This dish can be prepared in countless ways, simply by varying the fish, vegetables or fruits. It can be served warm or cold.

Editor's note
To simplify the sauce recipe, you could simply make a vinaigrette with olive oil, citrus vinegar, honey and a touch of powdered star anise.

If you don't like the texture of raw fish, steam the fish for a few minutes to tenderize it.

If you don't have a ring mold or cutter, use a small plastic container and cut out the bottom. You could also use a ramekin, in which case you would reverse the order of the layering, ending with the trout. Turn out onto a plate and garnish with mango.

- 4 Trout fillets
- 2 ripe tomatoes
- 1 ripe avocado
- 1/2 orange or yellow pepper
- 1 mango
- 1/2 clove garlic
- 165 ml (3/4 cup) veal stock
- 45 ml (3 tbsp.) olive oil
- 20 ml (4 tsp.) citrus or other mild vinegar
- 2 ml (1/2 tsp.) regular or acacia honey
- 2 star anise

Preparing the trout

  1. Using a round cookie cutter, cut the trout into 2 or 3 discs, depending on the size; 
  2. heat the oil in a skillet over medium heat;
  3. sauté the trout circles for 30 seconds on each side. Set aside. 
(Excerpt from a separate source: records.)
-- ==== Sys2Proof/Config.lean ====
section
/-! DEFINITION. What is fixed at construction (00_scope.md R6) and what the spec leaves open: the
configuration `CFG` (R21), the other parameters, their values in the reset state, and the free
values of the Bus Port environment (R12). -/

namespace Sys2Proof

/-- The Bus Port's answer to a `PinSet` or a `BusWrite` (R10). -/
inductive Answer where
  | ok
  | fault
deriving DecidableEq, Repr, Inhabited

/-- `CFG` (R21): sampled at construction, written by nothing afterwards. -/
structure Cfg where
  /-- `poll_rate_ms`, the sleep between two reads of the busy pin. -/
  pollRateMs : Nat
  /-- `READY_LEVEL`, the level of `BUSY` that means ready (R52). -/
  readyLevel : Level
  /-- `MAX_POLLS`: `none`, or the bound of a busy wait (R145). -/
  maxPolls : Option Nat
  /-- `STRICT`: whether admission enforces the lifecycle (R170). -/
  strict : Bool
deriving DecidableEq, Repr

/-- The parameters of R6 that are not in `CFG`: fixed at construction (R230). -/
structure Params where
  /-- `T_RESET_MS`, the delay between the edges of the reset pulse train (R130). -/
  tResetMs : Nat
  /-- `T_PON_SETTLE_MS`, the settling delay after PON (R150). -/
  tPonSettleMs : Nat
  /-- `T_SLEEP_MS`, the delay after DSLP (R178). -/
  tSleepMs : Nat
  /-- `DSLP_PAYLOAD` (R82). -/
  dslpPayload : Payload
  /-- `PON_CMD`, OPEN. -/
  ponCmd : Byte
  /-- `DRF_CMD`, OPEN. -/
  drfCmd : Byte
  /-- `POF_CMD`, OPEN. -/
  pofCmd : Byte
  /-- `INIT_TABLE`, OPEN (R162). -/
  initTable : List Payload
  /-- `MAX_PAYLOAD`, OPEN, at least 10. -/
  maxPayload : Nat
deriving DecidableEq, Repr

namespace Config

/-! OPEN parameters at reset: no source gives a value, so each is a constant with no body (log
entry 2). -/

/-- `PON_CMD` of the reset state. -/
opaque ponCmd : Byte
/-- `DRF_CMD` of the reset state. -/
opaque drfCmd : Byte
/-- `POF_CMD` of the reset state. -/
opaque pofCmd : Byte
/-- By how much `MAX_PAYLOAD` of the reset state exceeds 10, its least value (R6). -/
opaque extraPayload : Nat
/-- The table `INIT_TABLE` of the reset state is cut from (`initTable`). -/
opaque initEntries : List Payload

/-! Free values of the environment (R12), applied to the number of answers taken so far (log
entry 5). -/

/-- What the Bus Port answers to a `PinSet` or `BusWrite` where the state lists no answer. -/
opaque freeAnswer : Nat → Answer
/-- The level of the `BUSY` pin at a `BusyRead` where the state lists no level. -/
opaque freeLevel : Nat → Level

/-! Free values of the payload buffer (R27, R31: unspecified), applied to the number of events so far
(log entry 28). -/

/-- The byte at an index of `PBUF` where no payload put one. -/
opaque freeBuffer : Nat → Nat → Byte
/-- The content of `PLEN` outside a split write. -/
opaque freeLength : Nat → Nat

/-- `MAX_PAYLOAD` of the reset state: any number of at least 10 (R6, R7). -/
def maxPayload : Nat := extraPayload + 10

/-- The payload cut to at most `m` bytes (`m ≥ 1`). -/
def cut (m : Nat) (P : Payload) : Payload := ⟨P.sel, P.par.take (m - 1)⟩

/-- `INIT_TABLE` of the reset state: any list of payloads no longer than `MAX_PAYLOAD` (R7). -/
def initTable : List Payload := initEntries.map (cut maxPayload)

/-- `CFG` after construction where the host supplies nothing (R31; D5, D9, D10; log entry 3). -/
def cfg : Cfg where
  pollRateMs := 5
  readyLevel := .high
  maxPolls := none
  strict := true

/-- The parameters after construction: the document's constants (R6; log entry 4), the OPEN ones
without a value (log entry 2). -/
def params : Params where
  tResetMs := 3
  tPonSettleMs := 50
  tSleepMs := 2000
  dslpPayload := ⟨0x07, [0xA5]⟩
  ponCmd := ponCmd
  drfCmd := drfCmd
  pofCmd := pofCmd
  initTable := initTable
  maxPayload := maxPayload

end Config

end Sys2Proof
end

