-- ==== Sys2Proof/Machine/State.lean ====
section
/-! DEFINITION. The state of the sequencer (10_state.md R20), the events it emits (00_scope.md R10),
the inputs it reads from the host and the Bus Port environment, the reasons it can stop, and the
state after construction (R31). The machine has no memory (20_memory.md R59). -/

namespace Sys2Proof.Machine

/-- What an output latch is known to drive (R28): `H`, `L`, or `X`, not known which of the two. -/
inductive Latch where
  | high
  | low
  | unknown
deriving DecidableEq, Repr

/-- `PINS` (R28), one latch per output pin. -/
structure Pins where
  cs1 : Latch
  cs2 : Latch
  rst : Latch
deriving DecidableEq, Repr

/-- `RESULT` (R24): the outcome of the last operation other than STAT. -/
structure Result where
  kind : Kind
  pin : PinTag
  stage : Stage
deriving DecidableEq, Repr

/-- `POLLPH` (R26): whether the next event of the busy wait is the read or the sleep. -/
inductive PollPhase where
  | read
  | sleep
deriving DecidableEq, Repr

/-- The record `RUN` holds while an operation is in flight (R20, R25, R26). -/
structure RunRec where
  /-- `OP`, the host operation in flight. -/
  op : HostOp
  /-- `MP`, its micro-program, fixed at acceptance. -/
  mp : List MicroOp
  /-- `UPC`, the index of the next micro-operation. -/
  upc : Nat
  /-- `POLLPH`. -/
  pollPh : PollPhase
  /-- `POLLS`, the `notready` answers of the current wait. -/
  polls : Nat
deriving DecidableEq, Repr

/-- `RUN` (R20). -/
inductive Run where
  | idle
  | busy (r : RunRec)
deriving DecidableEq, Repr

/-- The events of the trace (R11): the four Bus Port calls (R10) and the two host events (R70, R76). -/
inductive Event where
  | pinSet (p : Pin) (l : Level)
  | busWrite (P : Payload)
  | busyRead
  | delay (n : Nat)
  | cmd (F : Frame)
  | resp (b0 b1 : Byte)
deriving DecidableEq, Repr

/-- What the host and the Bus Port environment will do next: the model's own fields (log entries 5
and 6). -/
structure Env where
  /-- Frames the host presents, in order, and the sequencer has not taken yet (R180). -/
  frames : List Frame
  /-- The coming answers to `PinSet` and `BusWrite`. -/
  answers : List Answer
  /-- The coming levels of the `BUSY` pin, one per `BusyRead` (R148 (a)). -/
  levels : List Level
  /-- How many answers and levels have been taken: the argument of the free values. -/
  draws : Nat
deriving DecidableEq, Repr

/-- The whole machine: `(CFG, LIFE, RESULT, RUN, PINS)` (R20), the parameters fixed at construction
(R6, R230), the trace (R11) and the inputs. -/
structure State where
  cfg : Cfg
  params : Params
  life : Life
  result : Result
  run : Run
  pins : Pins
  trace : List Event
  env : Env
deriving DecidableEq, Repr

/-- Reasons to stop with a fault: the states in which R100 enables no step. A run from a state that
meets `Inv` never stops (Sys2Proof/Safety.lean). The faults of the spec (R200) are no stops: they
are the abort of R206, a next state. -/
inductive Fault where
  /-- Raised by SET, XFER, DLY, POLL and by the panel payloads when `RUN = Idle`: a micro step is
  enabled only while an operation is in flight (R100). Safe: the hardware takes no such step. -/
  | noOperationInFlight
  /-- Raised by `step` when `UPC > |MP|`, outside the range of R25: no step is enabled (R100). Safe:
  no run reaches such a state. -/
  | upcBeyondProgram
deriving DecidableEq, Repr

/-- Reasons to refuse. -/
inductive Refusal where
  /-- Raised by `exec` for an instruction without a meaning. Safe. No arm raises it. -/
  | notModelled (mnemonic : String)
  /-- Raised by `construct` on a parameter set that is not well-formed (R7, D23). Safe: the spec
  gives such a sequencer no behaviour. -/
  | illFormedParameters
deriving DecidableEq, Repr

/-- The state after construction with the configuration `c` and the parameters `p` (R31, R230): all
output latches `X`, empty trace, nothing in flight, and no input given yet. -/
def State.constructed (c : Cfg) (p : Params) : State where
  cfg := c
  params := p
  life := .uninitialized
  result := ⟨.ok, .noPin, .noStage⟩
  run := .idle
  pins := ⟨.unknown, .unknown, .unknown⟩
  trace := []
  env := ⟨[], [], [], 0⟩

/-- The machine right after construction with the configuration of R31. -/
def State.reset : State := State.constructed Config.cfg Config.params

end Sys2Proof.Machine
end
Preparing the fruits and vegetables

  1. finely dice the tomatoes and peppers; place in a small bowl or ramekin; 
  2. finely dice the avocado and toss with lemon juice; place in a small bowl or ramekin; 
  3. finely dice the mango and combine with the chopped garlic; place in a small bowl or ramekin; 
  4. pour a few drops of olive oil and vinegar into each ramekin; season with salt and pepper. 


  1. first place a circle of trout in the bottom of each ring mold or cookie cutter;
  2. add in layers: the avocado, tomato, pepper; cover with a circle of trout; end with the mango; 
  3. gently remove the ring mold. 

Acidulated jus (sauce)

  1. reduce the vinegar to two-thirds in a saucepan; 
  2. add the veal stock and reduce again to two-thirds; 
  3. blend in the honey and flavor with the star anise; infuse for 5 minutes and remove the star anise; 
  4. pour the sauce around the layered trout; garnish with edible flowers and fresh herbs.